Radio broadcaster Howard Borden is an old school radio broadcaster in a new venue who brings a wealth of knowledge and enthusiasm for the college game with him.

Lee Warren

Rosenblatt Stadium might be gone, but you’ll find remnants of the old girl at TD Ameritrade Park. Radio broadcaster Howard Borden is one of them, and I say that in the most affectionate way possible.

He called the College World Series (CWS) at Rosenblatt Stadium on the Creative Sports Network from 1996 to 2004. He now does his own sports radio show on KCRO 660-AM in Omaha, covering mostly baseball and football. During the CWS he hosts a daily special program called "College Baseball’s First Pitch Special Edition" in which he will interview 50-55 current and former players, radio broadcasters, coaches and college baseball experts.

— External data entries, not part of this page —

/-- Settles O8: the five operations, each by its own steps. -/
theorem supervisorOperationsCheckInOrder : Obligations.SupervisorOperationsCheckInOrder :=
  fun _ _ _ hw =>
    ⟨fun target => answersInOrder_of_answers rfl (opDismiss_answers hw target),
      fun target rights ceiling quota =>
        answersInOrder_of_answers rfl (opSetProfile_answers hw target rights ceiling quota),
      answersInOrder_of_answers rfl (opClearTable_answers hw),
      fun line enabled group => answersInOrder_of_answers rfl (opSetTrigger_answers hw line enabled group),
      fun enable bitRate timeout retry =>
        answersInOrder_of_answers rfl (opSetLink_answers hw enable bitRate timeout retry)⟩

/-! ### SET_PROFILE and DISMISS accepted (R38, R45) -/

theorem profile?_encoded (rights : Rights) {ceiling quota : Nat} (hc : ceiling ≤ 15) (hq : quota ≤ 256) :
    profile? (rights.setWidth 8) (BitVec.ofNat 8 ceiling) (BitVec.ofNat 16 quota) =
      some { rights := rights, ceiling := ceiling, quota := quota } := by
  have hr : (rights.setWidth 8 : Byte).toNat < 64 := by bv_omega
  have hback : ((rights.setWidth 8 : Byte).setWidth 6 : Rights) = rights := by bv_omega
  have hc' : (BitVec.ofNat 8 ceiling).toNat = ceiling := by rw [BitVec.toNat_ofNat]; omega
  have hq' : (BitVec.ofNat 16 quota).toNat = quota := by rw [BitVec.toNat_ofNat]; omega
  simp only [profile?, rights?, if_pos hr, hback, hc', hq', if_pos (And.intro hc hq)]

/-- Settles O12: the operands read back make the profile. -/
theorem setProfileReplacesVacantWritersProfile : Obligations.SetProfileReplacesVacantWritersProfile := by
  intro p target rights ceiling quota s hw h0 hb hc hq
  have hop : opSetProfile p 0 (BitVec.ofNat 8 target.val) (rights.setWidth 8) (BitVec.ofNat 8 ceiling)
      (BitVec.ofNat 16 quota) s =
        accept .empty (s.setProfile target { rights := rights, ceiling := ceiling, quota := quota }) := by
    unfold opSetProfile
    rw [admitted_of_speaks hw, require_of _ _ _ _ rfl, writerNo?_ofNat, profile?_encoded rights hc hq]
    dsimp only
    rw [require_of _ _ _ _ h0, require_of _ _ _ _ hb]
  rw [exec_operation rfl, applyOp, hop]
  rfl

theorem State.retiringCount_eq (s : State) (w : WriterNo) :
    s.retiringCount w = (allSlots.filter (s.retiredFrom w)).length := by
  unfold State.retiringCount
  rw [State.ownedSlots_eq]
  refine congrArg List.length (filter_filter_of _ _ _ _ fun i => ?_)
  cases hs : s.slot i <;> simp [State.ownedBy, State.retiredFrom, hs]

/-- The result of an operation is no part of a dismissal. -/
theorem State.Dismisses.answered {s : State} {w : WriterNo} {a : Applied} (h : s.Dismisses a.2 w) :
    s.Dismisses (answered a) w := by
  obtain ⟨slot, queue, index, free, vacating, writer, others, port, rest⟩ := h
  refine ⟨slot, queue, index, free, vacating, writer, others, port, ?_⟩
  unfold Machine.answered
  generalize a.2 = t at *
  rw [rest]

/-- Settles O13: the operation is the dismissal of its target. -/
theorem dismissReleasesEveryOwnedRecord : Obligations.DismissReleasesEveryOwnedRecord := by
  intro p w target s hw hsame hb
  have hnum : (BitVec.ofNat 8 target.val).toNat = target.val := by rw [BitVec.toNat_ofNat]; omega
  have hright : w = 0 ∨ (BitVec.ofNat 8 target.val).toNat = w.val := by
    rw [hnum]
    exact hsame.imp id fun h => congrArg Fin.val h.symm
  have hop : opDismiss p w (BitVec.ofNat 8 target.val) s =
      accept (.dismissed (s.ownedSlots target).length (s.retiringCount target)) (s.dismissWriter target) := by
    unfold opDismiss
    rw [admitted_of_speaks hw, require_of _ _ _ _ hright, writerNo?_ofNat]
    dsimp only
    rw [require_of _ _ _ _ hb]
  refine ⟨_, exec_operation rfl s, ?_⟩
  rw [applyOp, hop, State.ownedSlots_eq, State.retiringCount_eq]
  exact ⟨State.Dismisses.answered (s.dismissWriter_spec target), rfl⟩

/-! ### RELEASE (R39, R60) -/

/-- Settles O21: the operation is the loss of owner of the record its tag names. -/
theorem releaseFollowsOrphanPolicy : Obligations.ReleaseFollowsOrphanPolicy := by
  intro p w tag i r s hw hn ho
  have hop : opRelease p w tag s = accept (.slotState i ((s.loseOwner i r).slot i).state) (s.loseOwner i r) := by
    unfold opRelease
    rw [admitted_of_speaks hw, require_of _ _ _ _ hn.1, onRecord_of_names hn, require_of _ _ _ _ ho]
  refine ⟨_, exec_operation rfl s, ?_⟩
  rw [applyOp, hop]
  by_cases hp : r.orphan = .retire
  · obtain ⟨hret, hrest⟩ := s.retireRecord_spec i r
    rw [State.loseOwner_retire s i r hp]
    refine ⟨fun _ => hret, fun hne => absurd hp hne, ?_⟩
    generalize s.retireRecord i r = t at *
    rw [hrest]
    rfl
  · obtain ⟨hbecomes, hrest⟩ := s.loseOwner_keep i r hp
    rw [ho] at hrest
    generalize s.loseOwner i r = t at *
    refine ⟨fun he => absurd he hp, fun _ => ⟨hbecomes, ?_, ?_, ?_, ?_⟩, ?_⟩
    all_goals
      rw [hrest]
      rfl

/-! ### The port break (R48, R160) -/

/-- The lowest-numbered writer bound to a port. -/
theorem State.lowestBound_eq {s : State} {p : PortId} {w : WriterNo} (hw : (s.writer w).binding = some p)
    (hlow : ∀ v, v < w → (s.writer v).binding ≠ some p) : s.lowestBound p = some w := by
  refine List.find?_eq_some_iff_append.mpr ⟨by simp [hw], ?_⟩
  obtain ⟨before, rest, hl⟩ := List.append_of_mem (List.mem_finRange w)
  refine ⟨before, rest, hl, fun v hv => ?_⟩
  have hrise : (before ++ w :: rest).Pairwise (· < ·) := hl ▸ List.pairwise_lt_finRange 8
  obtain ⟨-, -, hbelow⟩ := List.pairwise_append.mp hrise
  simpa using hlow v (hbelow v hv w (by simp))

section
variable {s : State} {p : PortId}

theorem State.breakDismissal_of_bound {w : WriterNo} (hs : (s.port p).service = .breaking)
    (hw : s.lowestBound p = some w) : s.breakDismissal p = s.dismissWriter w := by
  simp only [State.breakDismissal, hs, hw]

theorem State.breakDismissal_of_unbound (hw : s.lowestBound p = none) : s.breakDismissal p = s := by
  simp [State.breakDismissal, hw]

theorem State.breakDismissal_of_not_breaking (hs : (s.port p).service ≠ .breaking) : s.breakDismissal p = s := by
  unfold State.breakDismissal
  split
  next h _ => exact absurd h hs
  · rfl

theorem State.breakCompletion_of_bound {w : WriterNo} (hw : s.lowestBound p = some w) : s.breakCompletion p = s := by
  simp [State.breakCompletion, hw]

theorem State.breakCompletion_of_unbound (hs : (s.port p).service = .breaking) (hw : s.lowestBound p = none) :
    s.breakCompletion p = s.setPort p (s.port p).endBreak := by
  simp only [State.breakCompletion, hs, hw]

theorem State.breakCompletion_of_not_breaking (hs : (s.port p).service ≠ .breaking) : s.breakCompletion p = s := by
  unfold State.breakCompletion
  split
  next h _ => exact absurd h hs
  · rfl

end

theorem State.dismissWriter_result (s : State) (w : WriterNo) : (s.dismissWriter w).result = s.result := by
  have hlost : ((s.ownedSlots w).foldl State.loseOwnerAt s).result = s.result := by
    rw [(s.loseOwners_drops (s.ownedSlots w) (allSlots_nodup.filter _)).rest]
  unfold State.dismissWriter
  dsimp only
  split
  · rw [State.setWriter_result, State.closeCursorOf_eq]
    exact hlost
  · exact hlost

/-- Settles O50: the expiry, the dismissals and the completion of a break, each where a writer is bound to the port and
where none is. -/
theorem portBreakDismissesThenClears : Obligations.PortBreakDismissesThenClears := by
  intro p s
  refine ⟨fun hrun => ⟨fun hbound => ?_, fun hnone => ?_⟩, fun hstop => ?_, fun hs => ⟨fun w hw hlow => ?_,
    fun hnone => ?_⟩, fun hs => ?_⟩
  · have hlow : s.lowestBound p ≠ none := fun h => hbound.elim ((s.lowestBound_eq_none p).mp h)
    exact congrArg Host.Outcome.next ((if_neg hrun).trans (if_neg hlow))
  · exact congrArg Host.Outcome.next ((if_neg hrun).trans (if_pos ((s.lowestBound_eq_none p).mpr hnone)))
  · exact congrArg Host.Outcome.next (if_pos hstop)
  · have hlowest := State.lowestBound_eq hw hlow
    refine ⟨congrArg Host.Outcome.next (State.breakCompletion_of_bound hlowest), s.dismissWriter w,
      congrArg Host.Outcome.next (State.breakDismissal_of_bound hs hlowest), s.dismissWriter_spec w,
      s.dismissWriter_result w⟩
  · have hlowest := (s.lowestBound_eq_none p).mpr hnone
    exact ⟨congrArg Host.Outcome.next (State.breakDismissal_of_unbound hlowest),
      congrArg Host.Outcome.next (State.breakCompletion_of_unbound hs hlowest)⟩
  · exact ⟨congrArg Host.Outcome.next (State.breakDismissal_of_not_breaking hs),
      congrArg Host.Outcome.next (State.breakCompletion_of_not_breaking hs)⟩

end Sys2Proof.Machine

namespace Sys2Proof.Machine

/-! ### What the part takes when no command waits (notes/assumptions/3.md) -/

section
variable (s : State)

theorem State.some_mem_nextChoices (c : Instr) :
    some c ∈ s.nextChoices ↔ c ∈ s.dueEvents ∨ c ∈ s.readyEvents := by
  have htime : some c ∉ (if s.dueEvents = [] then [none] else [] : List (Option Instr)) := by split <;> simp
  simp [State.nextChoices, htime]

theorem State.none_mem_nextChoices : none ∈ s.nextChoices ↔ s.dueEvents = [] := by
  simp [State.nextChoices]

theorem State.nextChoices_ne_nil : s.nextChoices ≠ [] := by
  intro h
  by_cases hd : s.dueEvents = []
  · exact List.ne_nil_of_mem (s.none_mem_nextChoices.mpr hd) h
  · simp [State.nextChoices, hd] at h

/-- The choice is one of the choices. -/
theorem State.chosen_mem : s.chosen ∈ s.nextChoices := by
  have hlt : Config.choice s.choices % s.nextChoices.length < s.nextChoices.length :=
    Nat.mod_lt _ (List.length_pos_iff.mpr s.nextChoices_ne_nil)
  rw [State.chosen, List.getElem?_eq_getElem hlt, Option.join_some]
  exact List.getElem_mem hlt

end

/-- With no command waiting, the part takes one of its own events, or a unit of time passes. -/
theorem step_of_empty_queue {s : State} (h : s.pending = []) :
    (∃ c, (c ∈ s.dueEvents ∨ c ∈ s.readyEvents) ∧ step s = exec c s.counted) ∨
      (s.dueEvents = [] ∧ step s = .next s.counted.tick) := by
  have hmem := s.chosen_mem
  unfold step
  rw [h]
  cases hc : s.chosen with
  | none => exact .inr ⟨s.none_mem_nextChoices.mp (hc ▸ hmem), rfl⟩
  | some c => exact .inl ⟨c, (s.some_mem_nextChoices c).mp (hc ▸ hmem), rfl⟩

/-! ### A unit of time (R105, R176) -/

theorem State.tick_oneUnitPasses (s : State) : s.OneUnitPasses s.tick := by
  refine ⟨fun i => ?_, fun g => ?_, Timer.tick_oneLess _, Timer.tick_oneLess _, Transmission.tick_oneLess _, rfl, rfl,
    fun p => ?_, rfl⟩
  · rw [State.tick_slot]
    exact Slot.tick_oneLess _
  · rw [State.tick_groupEntry]
    exact ⟨rfl, Timer.tick_oneLess _⟩
  · rw [State.tick_port]
    exact Timer.tick_oneLess _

"I was very humbled and privileged to be in the broadcast booth for the games," Borden told me a few years ago about his time with Creative Sports Network. "It was very special for me as a broadcaster, as a fan and as an Omahan to see the brilliant, shining diamond from that perspective."

Borden is old school.

He begins every interview with a countdown, "And 3 … 2 … 1 …" He records his interviews on a rectangular-shaped tape recorder – yes, a tape recorder. He doesn’t use an external microphone. Instead, he holds the machine up to his mouth and speaks his question into it. Then he places it in front of his interviewee’s mouth.

When you sit down to talk to him, history rolls off his tongue.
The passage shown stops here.